I'm developing a static freestanding nolibc/nostdlib program for Linux and would like to use the C compiler's memory, address and undefined behavior sanitizers to improve my code.
I couldn't get it to work when I tried it though:
clang -static -ffreestanding -nostdlib -fno-omit-frame-pointer -fsanitize=undefined -g -o program program.c
This causes the compiler to emit instrumentation code that calls functions such as __ubsan_handle_type_mismatch_v1@plt
. It compiles and links successfully but the program segfaults near those references when run. More specifically, in my memory allocator:
Program received signal SIGSEGV, Segmentation fault.

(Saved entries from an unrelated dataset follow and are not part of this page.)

-- ==== Sys2Proof/Machine/Pools.lean ====
section
/-!
DEFINITION. The buffer pool manager: handles, link words, allocation with fallback, reference counts, rebuild
(R169 to R177).
-/
namespace Sys2Proof.Machine

/-- The end of a free list (R170). -/
def endHandle : Nat := 0xFFFFFFFF

/-- A handle's pool (R170). -/
def hPool (h : Nat) : Nat := h / 0x20000000
/-- Its segment: the hoist die for P0, [28:26] otherwise (R169). -/
def hSeg (h : Nat) : Nat := if hPool h = 0 then bitsOf h 20 20 else bitsOf h 28 26
/-- Its buffer index within the segment. -/
def hIdx (h : Nat) : Nat := if hPool h = 0 then bitsOf h 19 0 else bitsOf h 25 0
/-- The handle of a buffer. -/
def mkHandle (p s i : Nat) : Nat := p * 0x20000000 + (if p = 0 then s * 0x100000 else s * 0x4000000) + i

/-- Bytes of a pool's buffer (R169). -/
def bufSize (p : Nat) : Nat := nthD 256 [256, 0x1000, 0x10000, 0x100000, 0x400000] p

/-- A register of a segment. -/
def segReg (key p sg : Nat) : Nat := keyB key (p * 8 + sg)

/-- Buffers in a segment; none in one that was refused (R170, R179). -/
def segCount (s : State) (p sg : Nat) : Nat :=
  if p = 0 then (if sg < 2 then fld s R.POOL_P0_MIB 5 0 * 4096 else 0)
  else if s.pool.refused.contains (p * 8 + sg) then 0
  else fld s (segReg R.POOL_SEG_COUNT p sg) 25 0

/-- A segment's base and metadata, as local addresses. -/
def segBase (s : State) (p sg : Nat) : Nat :=
  if p = 0 then directBase + (8 + sg) * 0x40000000
  else regN s (segReg R.POOL_SEG_BASE_LO p sg) + regN s (segReg R.POOL_SEG_BASE_HI p sg) * 0x100000000
/-- Metadata base. -/
def segMeta (s : State) (p sg : Nat) : Nat :=
  regN s (segReg R.POOL_SEG_META_LO p sg) + regN s (segReg R.POOL_SEG_META_HI p sg) * 0x100000000

/-- The local address of a buffer. -/
def bufAddr (s : State) (h : Nat) : Nat := segBase s (hPool h) (hSeg h) + hIdx h * bufSize (hPool h)

/-- A handle that names a buffer: pool code 0 to 4 and an index below its segment's COUNT (R170, R173). DESIGN CHOICE (240): bits 28 to 21 of a P0
handle, which its index does not use, are not looked at. -/
def handleOk (s : State) (h : Nat) : Bool := decide (hPool h ≤ 4) && decide (hIdx h < segCount s (hPool h) (hSeg h))

/-- POOL_SEG_HEAD of a segment. -/
def segHead (s : State) (p sg : Nat) : Nat := regN s (segReg R.POOL_SEG_HEAD p sg)
/-- POOL_SEG_FREE.FREE. -/
def segFree (s : State) (p sg : Nat) : Nat := fld s (segReg R.POOL_SEG_FREE p sg) 25 0
/-- FROZEN (R176). -/
def segFrozen (s : State) (p sg : Nat) : Bool := flag s (segReg R.POOL_SEG_FREE p sg) 26
/-- REBUILDING (R176). -/
def segRebuilding (s : State) (p sg : Nat) : Bool := flag s (segReg R.POOL_SEG_FREE p sg) 27

/-- Set the free count; LOW follows it down. -/
def setFree (s : State) (p sg n : Nat) : State :=
  let s1 := setFld s (segReg R.POOL_SEG_FREE p sg) 25 0 n
  if n < regN s1 (segReg R.POOL_SEG_LOW p sg) then setN s1 (segReg R.POOL_SEG_LOW p sg) n else s1

/-- The reference count of a buffer: none when its metadata cannot be read (R171). -/
def refCount (s : State) (h : Nat) : Option Nat :=
  if hPool h = 0 then some (mapGet 0 s.pool.p0 h)
  else match resolve s (segMeta s (hPool h) (hSeg h) + hIdx h) 1 with
    | some k => if eccOf s (wordOf k) = some .ue then none else some (memByte s.mem k).toNat
    | none => none

/-- The pool manager reads a buffer's count: the errors it meets there are handled as any read's (R164). -/
def meetCount (s : State) (h : Nat) : State :=
  if hPool h = 0 then s else (hwRead s (segMeta s (hPool h) (hSeg h) + hIdx h) 1).2

/-- Write a buffer's count and its bitmap bit, which is 1 exactly when the count is at least 1 (R171). -/
def setCount (s : State) (h n : Nat) : State :=
  if hPool h = 0 then { s with pool := { s.pool with p0 := mapSet 0 s.pool.p0 h n } }
  else
    let m := segMeta s (hPool h) (hSeg h)
    let s1 := hwWriteAs 5 s (m + hIdx h) [BitVec.ofNat 8 n]
    let a := m + segCount s (hPool h) (hSeg h) + hIdx h / 8
    match resolve s1 a 1 with
    | some k =>
      let old := (memByte s1.mem k).toNat
      hwWriteAs 5 s1 a [BitVec.ofNat 8 (putBits old (hIdx h % 8) (hIdx h % 8) (ofBool (decide (1 ≤ n))))]
    | none => s1

/-- The buffer's state bit (R171). -/
def isAllocated (s : State) (h : Nat) : Bool := match refCount s h with | some n => decide (1 ≤ n) | none => false

/-- The row of hoist SRAM that holds a P0 cell has been removed from use (R165). -/
def rowRetired (s : State) (h : Nat) : Bool :=
  hPool h == 0 && s.store.removed.contains (bufAddr s h / 512 * 512)

/-- The link word of a free buffer: the next handle and its bitwise NOT (R172). -/
def linkBytes (next : Nat) : List Byte := bytesLE 4 next ++ bytesLE 4 (0xFFFFFFFF - next)

/-- What the link word of a P0 cell names where nothing else is kept: the next cell, or the end. -/
def p0Default (s : State) (h : Nat) : Nat := if hIdx h + 1 < segCount s 0 (hSeg h) then h + 1 else endHandle

/-- The next free cell after a free P0 cell. -/
def p0Next (s : State) (h : Nat) : Nat := mapGet (p0Default s h) s.pool.p0next h

/-- Link a P0 cell to the next. The word is written whole, so an error it held ends (R163). -/
def p0Link (s : State) (h next : Nat) : State :=
  let s1 := eccClear s (wordOf (bufAddr s h))
  { s1 with pool := { s1.pool with p0next := mapSet (p0Default s h) s1.pool.p0next h next } }

/-- Write the link word of a free buffer. -/
def linkWrite (s : State) (h next : Nat) : State :=
  if hPool h = 0 then p0Link s h next else hwWriteAs 5 s (bufAddr s h) (linkBytes next)

/-- Push a buffer on its segment's free list (R172). -/
def pushFree (s : State) (h : Nat) : State :=
  let p := hPool h
  let sg := hSeg h
  let s1 := linkWrite s h (segHead s p sg)
  setFree (setN s1 (segReg R.POOL_SEG_HEAD p sg) h) p sg (segFree s1 p sg + 1)

/-- Whether a link word is bad for a segment (R172). -/
def badLink (s : State) (p sg : Nat) (w : List Byte) : Bool :=
  let next := leAt w 0 4
  leAt w 4 4 != 0xFFFFFFFF - next
    || (next != endHandle && !(hPool next == p && hSeg next == sg && decide (hIdx next < segCount s p sg)))

/-- Freeze a segment on a bad link word (R172, R176). -/
def freeze (s : State) (p sg h : Nat) : State :=
  raise (event (setFlag s (segReg R.POOL_SEG_FREE p sg) 26 true) 0x48 3) 0x48 fPOOL_LINK_BAD 0 h

/-- Read the link word of a free buffer: none when it cannot be read or is bad (R172). A P0 cell's address is its storage key. -/
def linkRead (s : State) (h : Nat) : Option Nat × State :=
  let (w, s1) := if hPool h = 0 then storeRead s (bufAddr s h) 8 else hwRead s (bufAddr s h) 8
  match w with
  | none => (none, s1)
  | some w =>
    if hPool h = 0 then (some (p0Next s h), s1)
    else (if badLink s1 (hPool h) (hSeg h) w then none else some (leAt w 0 4), s1)

/-- Take the head of one segment: the handle, or none with the segment frozen when its link word is bad (R172). -/
def takeHead (s : State) (p sg n : Nat) : Option Nat × State :=
  let h := segHead s p sg
  if h = endHandle ∨ segFrozen s p sg ∨ segRebuilding s p sg then (none, s)
  else
    match linkRead s h with
    | (some next, s1) =>
      let s2 := setN s1 (segReg R.POOL_SEG_HEAD p sg) next
      let s3 := { s2 with pool := { s2.pool with p0next := mapDel s2.pool.p0next h } }
      (some h, setCount (setFree s3 p sg (segFree s3 p sg - 1)) h n)
    | (none, s1) => (none, freeze s1 p sg h)

/-- The fallback counter of a pool (R172). -/
def fallbackKey (p : Nat) : Nat := if p = 1 then R.POOL_FB_P1 else if p = 2 then R.POOL_FB_P2 else R.POOL_FB_P3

0x0000000000000000 in ?? ()
(gdb) up
(gdb) disas
Dump of assembler code for function lone_reallocate:
...
0x00000000002116d0 <+160>: bl 0x206470 <__ubsan_handle_pointer_overflow@plt>
=> 0x00000000002116d4 <+164>: b 0x2116d8 <lone_reallocate+168>
0x00000000002116d8 <+168>: ldur x8, [x29, #-72]
...
I assume these functions are missing due to the lack of libc support. When I tried to use the -static-libsan
option, I got numerous undefined sybol errors:
error: undefined symbol: __aarch64_cas8_acq_rel
error: undefined symbol: pthread_self
error: undefined symbol: dl_iterate_phdr
error: undefined symbol: abort
...
How can I make this work? Do I have to implement those functions? If so, how? I couldn't find any documentation on this matter.
Can operating systems and kernels use these sanitizers? If they can, then whatever method they use would also be applicable to my use case.